Directions for this task: Start at the line with "(congrArg State.st (State.setCpuWait_frame" in the records below, stop at the line with "(congrArg State.dtRun (State.setCpuWait_frame", and return every line in that span exactly, the two end lines included.

※ ※ ※

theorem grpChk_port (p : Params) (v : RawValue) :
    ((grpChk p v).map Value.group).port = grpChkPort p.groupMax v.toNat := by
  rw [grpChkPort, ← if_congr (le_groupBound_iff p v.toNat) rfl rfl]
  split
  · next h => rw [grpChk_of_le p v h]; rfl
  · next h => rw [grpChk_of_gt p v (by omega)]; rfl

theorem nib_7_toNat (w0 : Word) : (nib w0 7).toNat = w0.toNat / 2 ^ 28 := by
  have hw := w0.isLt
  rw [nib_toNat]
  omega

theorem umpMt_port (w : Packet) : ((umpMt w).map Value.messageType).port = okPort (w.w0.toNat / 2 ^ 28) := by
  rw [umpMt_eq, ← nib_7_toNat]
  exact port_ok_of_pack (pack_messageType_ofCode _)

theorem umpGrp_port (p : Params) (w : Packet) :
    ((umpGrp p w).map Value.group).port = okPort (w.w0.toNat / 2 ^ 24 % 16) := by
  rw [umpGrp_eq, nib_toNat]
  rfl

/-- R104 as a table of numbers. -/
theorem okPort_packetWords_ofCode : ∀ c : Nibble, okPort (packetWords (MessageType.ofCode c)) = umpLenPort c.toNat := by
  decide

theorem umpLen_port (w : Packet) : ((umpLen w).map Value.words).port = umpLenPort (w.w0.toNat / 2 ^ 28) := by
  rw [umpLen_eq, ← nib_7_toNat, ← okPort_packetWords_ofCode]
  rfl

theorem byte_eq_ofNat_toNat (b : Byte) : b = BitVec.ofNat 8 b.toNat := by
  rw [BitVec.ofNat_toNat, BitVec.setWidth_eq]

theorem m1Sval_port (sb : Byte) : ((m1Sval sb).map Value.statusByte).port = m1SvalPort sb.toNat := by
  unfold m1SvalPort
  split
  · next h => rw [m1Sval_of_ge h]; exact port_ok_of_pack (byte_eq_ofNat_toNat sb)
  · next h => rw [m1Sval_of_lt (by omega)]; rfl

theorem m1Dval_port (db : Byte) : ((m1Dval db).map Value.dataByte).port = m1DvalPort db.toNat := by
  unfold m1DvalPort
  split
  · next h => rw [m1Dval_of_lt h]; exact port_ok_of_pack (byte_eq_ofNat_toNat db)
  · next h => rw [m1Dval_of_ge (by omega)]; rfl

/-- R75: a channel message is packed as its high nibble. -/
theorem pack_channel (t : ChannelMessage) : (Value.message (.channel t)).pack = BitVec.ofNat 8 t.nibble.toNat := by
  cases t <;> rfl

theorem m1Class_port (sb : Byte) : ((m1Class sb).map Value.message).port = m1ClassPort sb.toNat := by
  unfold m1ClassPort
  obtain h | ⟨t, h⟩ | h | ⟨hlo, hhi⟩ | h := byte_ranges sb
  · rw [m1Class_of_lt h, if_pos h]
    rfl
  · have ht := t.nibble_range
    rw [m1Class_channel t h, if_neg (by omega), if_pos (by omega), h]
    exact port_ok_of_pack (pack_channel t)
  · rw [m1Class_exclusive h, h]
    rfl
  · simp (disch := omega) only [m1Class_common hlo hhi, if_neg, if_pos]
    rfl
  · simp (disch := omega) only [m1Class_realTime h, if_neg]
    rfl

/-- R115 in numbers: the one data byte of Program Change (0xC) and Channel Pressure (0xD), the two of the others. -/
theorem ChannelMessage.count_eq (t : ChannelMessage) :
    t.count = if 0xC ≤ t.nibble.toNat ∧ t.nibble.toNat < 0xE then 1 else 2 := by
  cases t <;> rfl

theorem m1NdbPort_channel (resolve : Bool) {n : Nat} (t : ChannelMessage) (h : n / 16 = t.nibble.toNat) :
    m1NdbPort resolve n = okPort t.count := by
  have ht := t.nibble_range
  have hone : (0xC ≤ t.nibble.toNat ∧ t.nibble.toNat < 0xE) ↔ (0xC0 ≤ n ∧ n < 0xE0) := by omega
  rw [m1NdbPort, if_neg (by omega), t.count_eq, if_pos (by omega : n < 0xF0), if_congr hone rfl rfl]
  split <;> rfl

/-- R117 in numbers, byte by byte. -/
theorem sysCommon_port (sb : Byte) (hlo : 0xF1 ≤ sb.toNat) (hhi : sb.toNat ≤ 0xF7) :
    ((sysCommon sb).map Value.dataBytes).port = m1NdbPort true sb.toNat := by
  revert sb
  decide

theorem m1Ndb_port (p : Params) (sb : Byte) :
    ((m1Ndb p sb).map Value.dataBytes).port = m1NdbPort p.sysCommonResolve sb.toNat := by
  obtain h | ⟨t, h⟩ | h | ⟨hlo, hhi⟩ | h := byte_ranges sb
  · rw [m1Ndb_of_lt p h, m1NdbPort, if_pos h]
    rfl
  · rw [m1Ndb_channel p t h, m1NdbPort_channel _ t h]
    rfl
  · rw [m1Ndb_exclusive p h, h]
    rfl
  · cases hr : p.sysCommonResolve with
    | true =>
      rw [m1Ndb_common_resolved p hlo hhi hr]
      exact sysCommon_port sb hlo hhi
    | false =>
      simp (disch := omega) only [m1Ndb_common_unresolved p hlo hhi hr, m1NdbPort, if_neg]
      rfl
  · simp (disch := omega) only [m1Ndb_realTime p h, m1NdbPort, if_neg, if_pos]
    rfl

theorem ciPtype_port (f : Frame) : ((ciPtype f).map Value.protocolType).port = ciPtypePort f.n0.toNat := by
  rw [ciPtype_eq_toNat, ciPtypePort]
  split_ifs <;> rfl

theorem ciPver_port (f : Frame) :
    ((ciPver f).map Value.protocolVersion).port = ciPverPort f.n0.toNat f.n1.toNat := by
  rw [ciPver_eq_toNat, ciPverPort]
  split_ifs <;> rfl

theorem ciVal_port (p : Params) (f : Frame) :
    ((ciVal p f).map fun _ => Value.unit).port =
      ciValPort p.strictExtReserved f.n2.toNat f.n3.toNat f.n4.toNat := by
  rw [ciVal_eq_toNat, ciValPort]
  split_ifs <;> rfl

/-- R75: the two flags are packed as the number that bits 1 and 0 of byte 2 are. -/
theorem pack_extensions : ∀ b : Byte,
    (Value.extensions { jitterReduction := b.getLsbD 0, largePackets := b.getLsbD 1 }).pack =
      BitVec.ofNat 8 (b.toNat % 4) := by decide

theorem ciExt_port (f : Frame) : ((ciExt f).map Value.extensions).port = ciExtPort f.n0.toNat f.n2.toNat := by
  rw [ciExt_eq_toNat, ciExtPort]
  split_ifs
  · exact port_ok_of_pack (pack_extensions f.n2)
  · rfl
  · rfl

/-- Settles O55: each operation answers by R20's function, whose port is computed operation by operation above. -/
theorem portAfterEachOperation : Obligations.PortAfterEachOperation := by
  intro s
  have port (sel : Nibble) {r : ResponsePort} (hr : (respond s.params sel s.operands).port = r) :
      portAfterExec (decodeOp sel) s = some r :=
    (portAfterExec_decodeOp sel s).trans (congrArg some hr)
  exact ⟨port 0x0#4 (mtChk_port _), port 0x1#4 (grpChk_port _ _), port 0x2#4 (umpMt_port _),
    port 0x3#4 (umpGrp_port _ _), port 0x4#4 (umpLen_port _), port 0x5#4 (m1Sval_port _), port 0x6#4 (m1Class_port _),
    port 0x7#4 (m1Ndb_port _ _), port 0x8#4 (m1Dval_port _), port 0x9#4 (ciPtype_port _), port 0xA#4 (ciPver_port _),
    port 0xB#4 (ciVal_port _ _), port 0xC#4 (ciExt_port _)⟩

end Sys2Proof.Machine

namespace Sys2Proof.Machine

※ ※ ※

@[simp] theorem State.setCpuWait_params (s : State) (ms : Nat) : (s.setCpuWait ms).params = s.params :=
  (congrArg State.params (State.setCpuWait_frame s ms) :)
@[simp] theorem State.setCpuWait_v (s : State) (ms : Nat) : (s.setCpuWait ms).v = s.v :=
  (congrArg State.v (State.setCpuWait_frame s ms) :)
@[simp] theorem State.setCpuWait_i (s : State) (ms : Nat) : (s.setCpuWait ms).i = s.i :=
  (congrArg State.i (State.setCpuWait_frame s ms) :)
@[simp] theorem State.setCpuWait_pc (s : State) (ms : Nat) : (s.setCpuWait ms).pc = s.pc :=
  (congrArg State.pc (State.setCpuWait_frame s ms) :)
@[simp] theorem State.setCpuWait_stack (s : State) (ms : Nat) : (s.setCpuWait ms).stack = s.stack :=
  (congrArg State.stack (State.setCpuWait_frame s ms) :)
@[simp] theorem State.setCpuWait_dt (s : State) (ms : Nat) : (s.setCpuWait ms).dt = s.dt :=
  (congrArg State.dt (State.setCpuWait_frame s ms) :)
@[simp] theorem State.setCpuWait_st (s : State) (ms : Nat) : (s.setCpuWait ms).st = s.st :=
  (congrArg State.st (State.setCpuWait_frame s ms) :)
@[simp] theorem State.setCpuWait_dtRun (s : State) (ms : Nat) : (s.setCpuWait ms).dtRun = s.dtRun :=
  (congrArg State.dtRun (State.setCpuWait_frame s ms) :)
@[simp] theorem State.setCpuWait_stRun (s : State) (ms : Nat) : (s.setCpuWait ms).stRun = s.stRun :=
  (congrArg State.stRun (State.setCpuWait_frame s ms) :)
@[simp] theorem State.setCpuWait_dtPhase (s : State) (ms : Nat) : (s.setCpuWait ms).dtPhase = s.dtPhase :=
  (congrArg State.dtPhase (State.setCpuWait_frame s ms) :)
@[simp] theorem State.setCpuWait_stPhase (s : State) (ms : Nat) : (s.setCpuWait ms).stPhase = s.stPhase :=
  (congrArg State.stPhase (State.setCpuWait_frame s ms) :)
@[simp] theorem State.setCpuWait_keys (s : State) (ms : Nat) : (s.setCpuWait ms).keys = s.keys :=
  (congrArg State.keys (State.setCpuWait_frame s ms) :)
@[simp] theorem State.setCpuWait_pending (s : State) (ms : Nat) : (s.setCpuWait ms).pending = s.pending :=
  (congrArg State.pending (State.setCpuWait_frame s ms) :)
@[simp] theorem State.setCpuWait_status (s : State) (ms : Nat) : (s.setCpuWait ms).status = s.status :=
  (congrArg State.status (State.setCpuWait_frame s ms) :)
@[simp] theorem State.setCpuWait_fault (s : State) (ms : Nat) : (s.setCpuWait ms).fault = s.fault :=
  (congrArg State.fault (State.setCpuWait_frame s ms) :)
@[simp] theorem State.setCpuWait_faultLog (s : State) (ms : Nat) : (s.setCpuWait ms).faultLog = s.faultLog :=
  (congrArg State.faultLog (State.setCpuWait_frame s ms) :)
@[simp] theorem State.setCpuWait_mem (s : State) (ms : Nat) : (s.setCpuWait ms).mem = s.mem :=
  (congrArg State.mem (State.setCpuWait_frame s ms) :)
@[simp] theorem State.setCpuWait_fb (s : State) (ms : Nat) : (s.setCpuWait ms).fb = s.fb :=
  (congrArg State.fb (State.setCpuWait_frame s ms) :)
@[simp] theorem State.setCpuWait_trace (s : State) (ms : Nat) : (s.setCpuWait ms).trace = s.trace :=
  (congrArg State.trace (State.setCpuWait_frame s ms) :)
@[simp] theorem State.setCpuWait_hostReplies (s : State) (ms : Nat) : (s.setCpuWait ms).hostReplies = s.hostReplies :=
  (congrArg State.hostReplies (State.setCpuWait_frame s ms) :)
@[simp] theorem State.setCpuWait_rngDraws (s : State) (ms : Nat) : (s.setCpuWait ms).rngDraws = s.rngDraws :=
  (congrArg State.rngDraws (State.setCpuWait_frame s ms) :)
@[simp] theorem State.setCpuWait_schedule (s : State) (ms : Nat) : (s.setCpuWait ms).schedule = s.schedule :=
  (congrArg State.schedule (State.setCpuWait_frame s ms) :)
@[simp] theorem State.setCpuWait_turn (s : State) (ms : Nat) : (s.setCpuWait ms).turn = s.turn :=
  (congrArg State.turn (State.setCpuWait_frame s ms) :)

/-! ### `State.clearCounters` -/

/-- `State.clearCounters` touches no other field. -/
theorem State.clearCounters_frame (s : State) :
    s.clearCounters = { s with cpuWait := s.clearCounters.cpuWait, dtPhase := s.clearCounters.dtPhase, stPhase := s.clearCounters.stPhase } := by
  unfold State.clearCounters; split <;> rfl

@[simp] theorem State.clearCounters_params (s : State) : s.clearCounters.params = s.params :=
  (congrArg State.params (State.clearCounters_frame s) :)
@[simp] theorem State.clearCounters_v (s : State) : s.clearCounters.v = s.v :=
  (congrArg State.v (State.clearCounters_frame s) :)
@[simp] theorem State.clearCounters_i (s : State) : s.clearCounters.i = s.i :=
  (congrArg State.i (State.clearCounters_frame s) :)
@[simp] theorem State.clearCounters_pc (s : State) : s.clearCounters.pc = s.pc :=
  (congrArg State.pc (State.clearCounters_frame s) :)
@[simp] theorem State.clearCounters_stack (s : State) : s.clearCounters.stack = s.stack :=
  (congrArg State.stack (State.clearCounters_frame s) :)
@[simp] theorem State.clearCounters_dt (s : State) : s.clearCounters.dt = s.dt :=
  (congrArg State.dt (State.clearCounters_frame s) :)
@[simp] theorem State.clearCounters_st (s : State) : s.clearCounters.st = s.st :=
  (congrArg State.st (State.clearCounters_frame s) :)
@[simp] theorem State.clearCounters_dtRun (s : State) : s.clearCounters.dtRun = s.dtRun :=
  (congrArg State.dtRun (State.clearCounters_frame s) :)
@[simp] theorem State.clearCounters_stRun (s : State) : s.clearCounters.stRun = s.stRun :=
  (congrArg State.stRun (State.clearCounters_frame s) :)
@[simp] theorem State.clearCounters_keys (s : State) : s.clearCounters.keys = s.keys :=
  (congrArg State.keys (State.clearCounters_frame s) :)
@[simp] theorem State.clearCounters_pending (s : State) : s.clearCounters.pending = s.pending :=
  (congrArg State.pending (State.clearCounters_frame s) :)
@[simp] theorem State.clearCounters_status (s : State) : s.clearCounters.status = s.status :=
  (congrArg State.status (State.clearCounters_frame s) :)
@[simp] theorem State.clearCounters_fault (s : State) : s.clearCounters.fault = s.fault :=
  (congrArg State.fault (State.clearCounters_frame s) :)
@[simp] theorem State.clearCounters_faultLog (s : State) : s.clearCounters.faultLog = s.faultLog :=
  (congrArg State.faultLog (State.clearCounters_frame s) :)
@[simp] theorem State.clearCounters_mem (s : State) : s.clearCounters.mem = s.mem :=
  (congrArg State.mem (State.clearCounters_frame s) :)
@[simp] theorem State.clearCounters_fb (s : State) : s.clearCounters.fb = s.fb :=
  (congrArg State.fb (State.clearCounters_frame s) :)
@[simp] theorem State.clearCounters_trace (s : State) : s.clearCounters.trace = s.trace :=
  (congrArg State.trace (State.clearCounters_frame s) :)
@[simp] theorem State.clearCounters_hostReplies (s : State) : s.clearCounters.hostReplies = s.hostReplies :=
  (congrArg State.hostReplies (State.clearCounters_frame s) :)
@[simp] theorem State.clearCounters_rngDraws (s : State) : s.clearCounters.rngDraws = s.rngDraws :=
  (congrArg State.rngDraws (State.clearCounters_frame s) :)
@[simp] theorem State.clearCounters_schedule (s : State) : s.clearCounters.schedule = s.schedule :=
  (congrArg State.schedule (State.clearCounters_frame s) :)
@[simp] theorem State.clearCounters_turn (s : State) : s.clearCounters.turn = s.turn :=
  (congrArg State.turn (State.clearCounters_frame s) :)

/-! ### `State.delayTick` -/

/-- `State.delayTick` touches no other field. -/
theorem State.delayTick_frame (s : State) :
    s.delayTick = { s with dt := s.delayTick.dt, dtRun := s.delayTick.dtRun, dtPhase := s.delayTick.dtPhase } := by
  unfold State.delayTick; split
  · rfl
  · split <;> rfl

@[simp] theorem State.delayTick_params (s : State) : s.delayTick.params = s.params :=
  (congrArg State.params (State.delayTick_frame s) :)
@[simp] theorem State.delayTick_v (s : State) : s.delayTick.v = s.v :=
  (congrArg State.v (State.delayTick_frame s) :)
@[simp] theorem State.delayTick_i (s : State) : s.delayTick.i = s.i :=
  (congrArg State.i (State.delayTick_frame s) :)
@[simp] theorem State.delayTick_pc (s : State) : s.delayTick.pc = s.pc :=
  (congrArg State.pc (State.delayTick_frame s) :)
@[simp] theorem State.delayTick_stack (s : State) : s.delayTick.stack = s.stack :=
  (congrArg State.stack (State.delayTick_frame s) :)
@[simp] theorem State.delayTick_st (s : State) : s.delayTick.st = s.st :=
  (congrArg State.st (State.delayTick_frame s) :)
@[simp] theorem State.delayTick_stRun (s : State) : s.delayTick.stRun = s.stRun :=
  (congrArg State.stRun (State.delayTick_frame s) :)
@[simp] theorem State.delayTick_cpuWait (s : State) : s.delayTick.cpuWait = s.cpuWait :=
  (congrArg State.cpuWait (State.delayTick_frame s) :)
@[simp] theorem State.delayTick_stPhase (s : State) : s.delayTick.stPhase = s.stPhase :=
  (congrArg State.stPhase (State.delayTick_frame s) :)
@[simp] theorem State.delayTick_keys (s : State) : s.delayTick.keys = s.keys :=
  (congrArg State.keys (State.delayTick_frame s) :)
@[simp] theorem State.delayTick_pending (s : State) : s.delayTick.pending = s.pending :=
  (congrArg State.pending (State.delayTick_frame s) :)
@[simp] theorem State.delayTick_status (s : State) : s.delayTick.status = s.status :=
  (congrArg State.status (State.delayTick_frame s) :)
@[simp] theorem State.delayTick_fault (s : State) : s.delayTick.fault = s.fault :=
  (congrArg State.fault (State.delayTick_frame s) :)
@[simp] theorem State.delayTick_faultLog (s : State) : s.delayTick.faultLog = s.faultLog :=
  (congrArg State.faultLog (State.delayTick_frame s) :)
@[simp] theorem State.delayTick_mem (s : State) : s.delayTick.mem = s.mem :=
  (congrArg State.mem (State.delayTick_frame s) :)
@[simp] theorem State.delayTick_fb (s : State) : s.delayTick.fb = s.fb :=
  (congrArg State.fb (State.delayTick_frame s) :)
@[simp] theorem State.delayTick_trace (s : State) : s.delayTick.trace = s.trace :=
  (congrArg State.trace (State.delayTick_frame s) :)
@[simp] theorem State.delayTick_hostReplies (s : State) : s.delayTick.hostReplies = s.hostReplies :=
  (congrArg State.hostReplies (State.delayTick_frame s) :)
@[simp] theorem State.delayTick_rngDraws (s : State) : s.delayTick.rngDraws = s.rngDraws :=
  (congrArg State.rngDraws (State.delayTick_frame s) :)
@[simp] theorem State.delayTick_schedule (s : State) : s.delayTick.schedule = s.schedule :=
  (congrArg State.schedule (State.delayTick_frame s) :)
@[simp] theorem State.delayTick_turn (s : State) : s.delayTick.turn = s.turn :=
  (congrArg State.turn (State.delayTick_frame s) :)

※ ※ ※

Result for this exercise:
  (congrArg State.st (State.setCpuWait_frame s ms) :)
@[simp] theorem State.setCpuWait_dtRun (s : State) (ms : Nat) : (s.setCpuWait ms).dtRun = s.dtRun :=
  (congrArg State.dtRun (State.setCpuWait_frame s ms) :)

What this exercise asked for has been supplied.